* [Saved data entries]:
▶
-- ==== Sys2Proof/Machine/HostPort.lean ====
section
/-! DEFINITION. The PCI Express functions and the mailboxes' GO: registers, doorbells, fetches and completions, BAR2, configuration
requests, power states, and the resets of a port (R199, R216, R217, R223, R324, R326 to R328, R334, R339, R545, R565, R572 to R576,
R598, R599). -/

namespace Sys2Proof.Machine

/-! ### What reaches a function (R573, R575) -/

/-- The unit of a command port. -/
def portUnit (p : Nat) : Nat := unitId 0x0C p

/-- Change a function. -/
def onFn (fn : Nat) (f : PcieFn → PcieFn) (s : State) : State := { s with fns := tmod s.fns fn f }

/-- The link of a function that exists is up. -/
def fnUp (s : State) (fn : Nat) : Bool := decide (fn < 2) && portExists s fn && (tget s.fns fn).linkUp && !s.bring.inReset

/-- A BAR access is served: Memory Space Enable is 1 and the function is not in D3hot. -/
def barOpen (s : State) (fn : Nat) : Bool := (tget s.fns fn).mse && !(tget s.fns fn).d3

/-- A request that is completed with Unsupported Request is counted. -/
def sentUr (fn : Nat) (s : State) : State := bump cntPcieUrSent (portUnit fn) s

/-- A write to a BAR arrives. -/
def barWrite (fn : Nat) (f : State → State) (s : State) : State :=
  if !fnUp s fn then s else if !barOpen s fn then sentUr fn s else f s

/-- A completion goes back to the host. -/
def complete (c : CplOut) (s : State) : State := { s with cplOut := s.cplOut ++ [c] }

/-! ### QP0 (R326, R328) -/

/-- EN of QP0 is written. -/
def writeEn (fn : Nat) (en : Bool) (s : State) : State :=
  let c := 64 * fn
  let q := tget s.qps c
  if en = q.en then s
  else if en then
    if q.rdy then { s with qps := tset s.qps c { q with en := true, enWaits := true } } else enableQp0 c s
  else
    let s1 := { s with qps := tset s.qps c { q with en := false, enWaits := false } }
    settleQp0 c (orphanBuffers (· == c) (breakLocks (· == c) s1))

/-- QP0_ENABLE (R328). -/
def qp0EnableEffect (fn : Nat) (en : Bool) (s : State) : State := barWrite fn (writeEn fn en) s

/-- QP0_ENABLE. -/
def execQp0Enable (fn : Nat) (en : Bool) (s : State) : Host.Outcome State Fault Refusal := .next (qp0EnableEffect fn en s)

/-! ### Doorbells (R327) -/

/-- SQTAIL is written, and holds what was written (R11); a queue pair that is not RDY does nothing with it. -/
def writeTail (fn qp v : Nat) (s : State) : State :=
  let c := 64 * fn + qp
  let q := tget s.qps c
  let t := { s with qps := tset s.qps c { q with sqtail := v % 4096 } }
  if 64 ≤ qp then s else if q.rdy && decide (2 ^ q.sqlog ≤ v % 4096) then stopQp c 3 t else t

/-- SQ_DOORBELL (R327). -/
def sqDoorbellEffect (fn qp v : Nat) (s : State) : State := barWrite fn (writeTail fn qp v) s

/-- SQ_DOORBELL. -/
def execSqDoorbell (fn qp value : Nat) (s : State) : Host.Outcome State Fault Refusal := .next (sqDoorbellEffect fn qp value s)

/-- CQHEAD is written, and holds what was written (R11); on a RDY queue pair the entries that it passes are free again. -/
def writeHead (fn qp v : Nat) (s : State) : State :=
  let c := 64 * fn + qp
  let q := tget s.qps c
  let n := 2 ^ q.cqlog
  let keep := { q with cqhead := v % 4096 }
  if 64 ≤ qp then s
  else if !q.rdy then { s with qps := tset s.qps c keep }
  else if n ≤ v % 4096 then stopQp c 3 { s with qps := tset s.qps c keep }
  else { s with qps := tset s.qps c { keep with unread := q.unread - (v % 4096 + n - q.cqhead) % n } }

/-- CQ_DOORBELL (R327, R346). -/
def cqDoorbellEffect (fn qp v : Nat) (s : State) : State := barWrite fn (writeHead fn qp v) s

/-- CQ_DOORBELL. -/
def execCqDoorbell (fn qp value : Nat) (s : State) : Host.Outcome State Fault Refusal := .next (cqDoorbellEffect fn qp value s)

/-! ### Fetching (R312, R327, R346) -/

/-- Submission entries of a port that have been asked for and have not arrived. -/
def fetching (s : State) (p : Nat) : Nat :=
  (s.hostReads.filter (fun r => match r.kind with | .sqEntry c _ => portOf c == p | _ => false)).length

/-- A completion entry can be reserved. -/
def Qp.cqRoom (q : Qp) : Bool := decide (q.unread + q.reserved < 2 ^ q.cqlog)

/-- A submission entry waits to be fetched, and may be; what EN enables anew waits for RDY to fall (R328). -/
def canFetch (s : State) (c : Nat) : Bool :=
  let q := tget s.qps c
  q.rdy && q.en && !q.enWaits && q.fetch != q.sqtail && q.cqRoom && decide (fetching s (portOf c) < 8) && !(tget s.ports (portOf c)).resetting &&
  !(tget s.fns (portOf c)).d3

/-- The same, and it is the queue pair's turn among those of its port (R312). -/
def mayFetch (s : State) (c : Nat) : Bool :=
  canFetch s c && firstFrom 64 (tget s.rota.fetch (portOf c)) (fun q => canFetch s (64 * portOf c + q)) == some (c % 64)

/-- A queue pair has had its turn. -/
def fetchTurned (c : Nat) (s : State) : State :=
  { s with rota := { s.rota with fetch := tset s.rota.fetch (portOf c) ((c % 64 + 1) % 64) } }

/-- SQ_ENTRY_FETCH: the entry is read, or the queue pair stops (R327, R574). -/
def sqEntryFetchEffect (fn qp : Nat) (s : State) : State :=
  let c := 64 * fn + qp
  let q := tget s.qps c
  if decide (64 ≤ qp) || !fnUp s fn || !mayFetch s c then s
  else if !canMaster s fn then stopQp c 1 s
  else
    hostRead fn (q.sqbase + 64 * q.fetch) 64 (.sqEntry c q.epoch)
      (fetchTurned c { s with qps := tset s.qps c { q with fetch := (q.fetch + 1) % 2 ^ q.sqlog, reserved := q.reserved + 1 } })

/-- SQ_ENTRY_FETCH. -/
def execSqEntryFetch (fn qp : Nat) (s : State) : Host.Outcome State Fault Refusal := .next (sqEntryFetchEffect fn qp s)

/-- The packet that 64 bytes spell. -/
def packetOf (bs : List Byte) : Packet := { dws := bytesDw bs }

/-- A fetch of an older entry of the same queue pair is still under way: entries are taken in ring order (R333). -/
def olderFetch (s : State) (r : HostRead) : Bool :=
  match r.kind with
  | .sqEntry c e => s.hostReads.any (fun x => x.kind == .sqEntry c e && decide (x.tag < r.tag))
  | _ => false

/-- An access that reads host memory for a command or a fetch ends: with its bytes, or failed (Table 16.10). -/
def readEnded (r : HostRead) (data : Option (List Byte)) (s : State) : State :=
  match r.kind, data with
  | .sqEntry c e, d =>
    let q := tget s.qps c
    if q.epoch ≠ e ∨ q.rdy = false ∨ q.en = false ∨ q.enWaits = true then s
    else match d with
      | some bs => takeIn c (packetOf bs) s
      | none => stopQp c 1 s
  | .noc _, _ => s
  | .block i, some bs =>
    { s with cmds := s.cmds.map (fun x => if x.id == i then { x with block := bytesDw bs, waits := 0 } else x) }
  | .block i, none => { s with cmds := s.cmds.map (fun x => if x.id == i then { x with blockFault := true, waits := 0 } else x) }
  | .input i, d =>
    match s.cmds.find? (fun x => x.id == i), d with
    | some x, some bs => memWriteFinish x bs s
    | some x, none => finish x { status := stHostFault } s
    | none, _ => s

/-- The outstanding read request with a tag: at most 1,024 are outstanding, and the others wait (R574). -/
def readOf (s : State) (tag : Nat) : Option HostRead :=
  ((s.hostReads.filter (fun r => r.came.isNone)).take 1024).find? (fun r => r.tag == tag)

/-- The bytes of a request, which are zeros where it failed. -/
def HostRead.bytes (r : HostRead) : List Byte := match r.came with | some (some b) => b.1 | _ => List.replicate r.len 0

/-- A request has brought its bytes, not poisoned. -/
def HostRead.good (r : HostRead) : Bool := match r.came with | some (some b) => !b.2 | _ => false

/-- A request has failed. -/
def HostRead.failed (r : HostRead) : Bool := r.came == some none

/-- The granules of an access at bus address `a` that its requests leave poisoned (R215, R574). -/
def poisonedBy (rs : List HostRead) (a : Nat) : List Nat :=
  (rs.filter (fun r => !r.good)).flatMap (fun r => (List.range (r.len / 16)).map (fun i => (r.addr - a) / 16 + i))

/-- All the requests of an access have ended: for host spill the poisoned bytes are those of the requests concerned, and any other access
fails as a whole (R574, Table 16.10). -/
def accessEnded (r : HostRead) (rs : List HostRead) (s : State) : State :=
  let bs := rs.flatMap HostRead.bytes
  match r.kind with
  | .noc k => readServed k bs (poisonedBy rs ((rs.map (·.addr)).headD 0)) (rs.any HostRead.failed) s
  | _ => readEnded r (if rs.all HostRead.good then some bs else none) s

/-- A read request ends: with its bytes and EP, or failed. -/
def requestEnded (r : HostRead) (res : Option (List Byte × Bool)) (s : State) : State :=
  let t := { s with hostReads := s.hostReads.map (fun (x : HostRead) => if x.tag == r.tag then { x with came := some res } else x) }
  let rs := t.hostReads.filter (fun (x : HostRead) => x.acc == r.acc)
  if rs.all (fun x => x.came.isSome) then accessEnded r rs { t with hostReads := t.hostReads.filter (fun (x : HostRead) => x.acc != r.acc) } else t

/-- HOST_COMPLETION (R574, Table 16.10): UR or CA fail the request, and they and EP are counted. -/
def hostCompletionEffect (tag : Nat) (k : HostCpl) (s : State) : State :=
  match readOf s tag with
  | none => s
  | some r =>
    if olderFetch s r || (k.ok && k.data.length != r.len) then s
    else if !k.ok then requestEnded r none (bump cntPcieCplErr (portUnit r.fn) s)
    else requestEnded r (some (k.data, k.ep)) (if k.ep then bump cntPciePoisonRx (portUnit r.fn) s else s)

/-- HOST_COMPLETION. -/
def execHostCompletion (tag : Nat) (cpl : HostCpl) (s : State) : Host.Outcome State Fault Refusal :=
  .next (hostCompletionEffect tag cpl s)

/-- COMPLETION_TIMEOUT (R574). -/
def completionTimeoutEffect (tag : Nat) (s : State) : State :=
  match readOf s tag with
  | none => s
  | some r => if olderFetch s r then s else requestEnded r none (bump cntPcieCplTimeout (portUnit r.fn) s)

/-- COMPLETION_TIMEOUT. -/
def execCompletionTimeout (tag : Nat) (s : State) : Host.Outcome State Fault Refusal := .next (completionTimeoutEffect tag s)

/-! ### BAR2 (R199, R216, R217, R223) -/

/-- The bytes of a BAR2 segment. -/
def segSize : Nat := 0x10000000

/-- A segment register is written; SEGERR is cleared by a 1 (Table 06.5). -/
def writeSeg (fn seg d : Nat) (v : Dword) (s : State) : State :=
  if 16 ≤ seg then s
  else
    let k := 16 * fn + seg
    match d with
    | 0 => { s with segs := tmod s.segs k (fun g => { g with en := bit v 0, wren := bit v 1, part := bits v 7 2, segerr := g.segerr && !bit v 8 }) }
    | 1 => { s with segs := tmod s.segs k (fun g => { g with vpage := bits v 17 0 }) }
    | _ => s

/-- BAR2_SEGMENT_WRITE (R199). -/
def bar2SegmentWriteEffect (fn seg d : Nat) (v : Dword) (s : State) : State := barWrite fn (writeSeg fn seg d v) s

/-- BAR2_SEGMENT_WRITE. -/
def execBar2SegmentWrite (fn seg dw : Nat) (value : Dword) (s : State) : Host.Outcome State Fault Refusal :=
  .next (bar2SegmentWriteEffect fn seg dw value s)

/-- The key of the segment of a BAR2 offset. -/
def segKey (fn off : Nat) : Nat := 16 * fn + off / segSize

/-- The partition address of a BAR2 offset (R199). -/
def segAddr (g : Seg) (off : Nat) : Nat := g.vpage * pageSize + off % segSize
◀
* [What you will do]: Of the entries above, transcribe exactly those lines that fall between the line containing "if olderFetch s r ||" and the line containing "offset (R199). -/", together with those two lines.

* [Answer to this task]:
    if olderFetch s r || (k.ok && k.data.length != r.len) then s
    else if !k.ok then requestEnded r none (bump cntPcieCplErr (portUnit r.fn) s)
    else requestEnded r (some (k.data, k.ep)) (if k.ep then bump cntPciePoisonRx (portUnit r.fn) s else s)

/-- HOST_COMPLETION. -/
def execHostCompletion (tag : Nat) (cpl : HostCpl) (s : State) : Host.Outcome State Fault Refusal :=
  .next (hostCompletionEffect tag cpl s)

/-- COMPLETION_TIMEOUT (R574). -/
def completionTimeoutEffect (tag : Nat) (s : State) : State :=
  match readOf s tag with
  | none => s
  | some r => if olderFetch s r then s else requestEnded r none (bump cntPcieCplTimeout (portUnit r.fn) s)

/-- COMPLETION_TIMEOUT. -/
def execCompletionTimeout (tag : Nat) (s : State) : Host.Outcome State Fault Refusal := .next (completionTimeoutEffect tag s)

/-! ### BAR2 (R199, R216, R217, R223) -/

/-- The bytes of a BAR2 segment. -/
def segSize : Nat := 0x10000000

/-- A segment register is written; SEGERR is cleared by a 1 (Table 06.5). -/
def writeSeg (fn seg d : Nat) (v : Dword) (s : State) : State :=
  if 16 ≤ seg then s
  else
    let k := 16 * fn + seg
    match d with
    | 0 => { s with segs := tmod s.segs k (fun g => { g with en := bit v 0, wren := bit v 1, part := bits v 7 2, segerr := g.segerr && !bit v 8 }) }
    | 1 => { s with segs := tmod s.segs k (fun g => { g with vpage := bits v 17 0 }) }
    | _ => s

/-- BAR2_SEGMENT_WRITE (R199). -/
def bar2SegmentWriteEffect (fn seg d : Nat) (v : Dword) (s : State) : State := barWrite fn (writeSeg fn seg d v) s

/-- BAR2_SEGMENT_WRITE. -/
def execBar2SegmentWrite (fn seg dw : Nat) (value : Dword) (s : State) : Host.Outcome State Fault Refusal :=
  .next (bar2SegmentWriteEffect fn seg dw value s)

/-- The key of the segment of a BAR2 offset. -/
def segKey (fn off : Nat) : Nat := 16 * fn + off / segSize

/-- The partition address of a BAR2 offset (R199). -/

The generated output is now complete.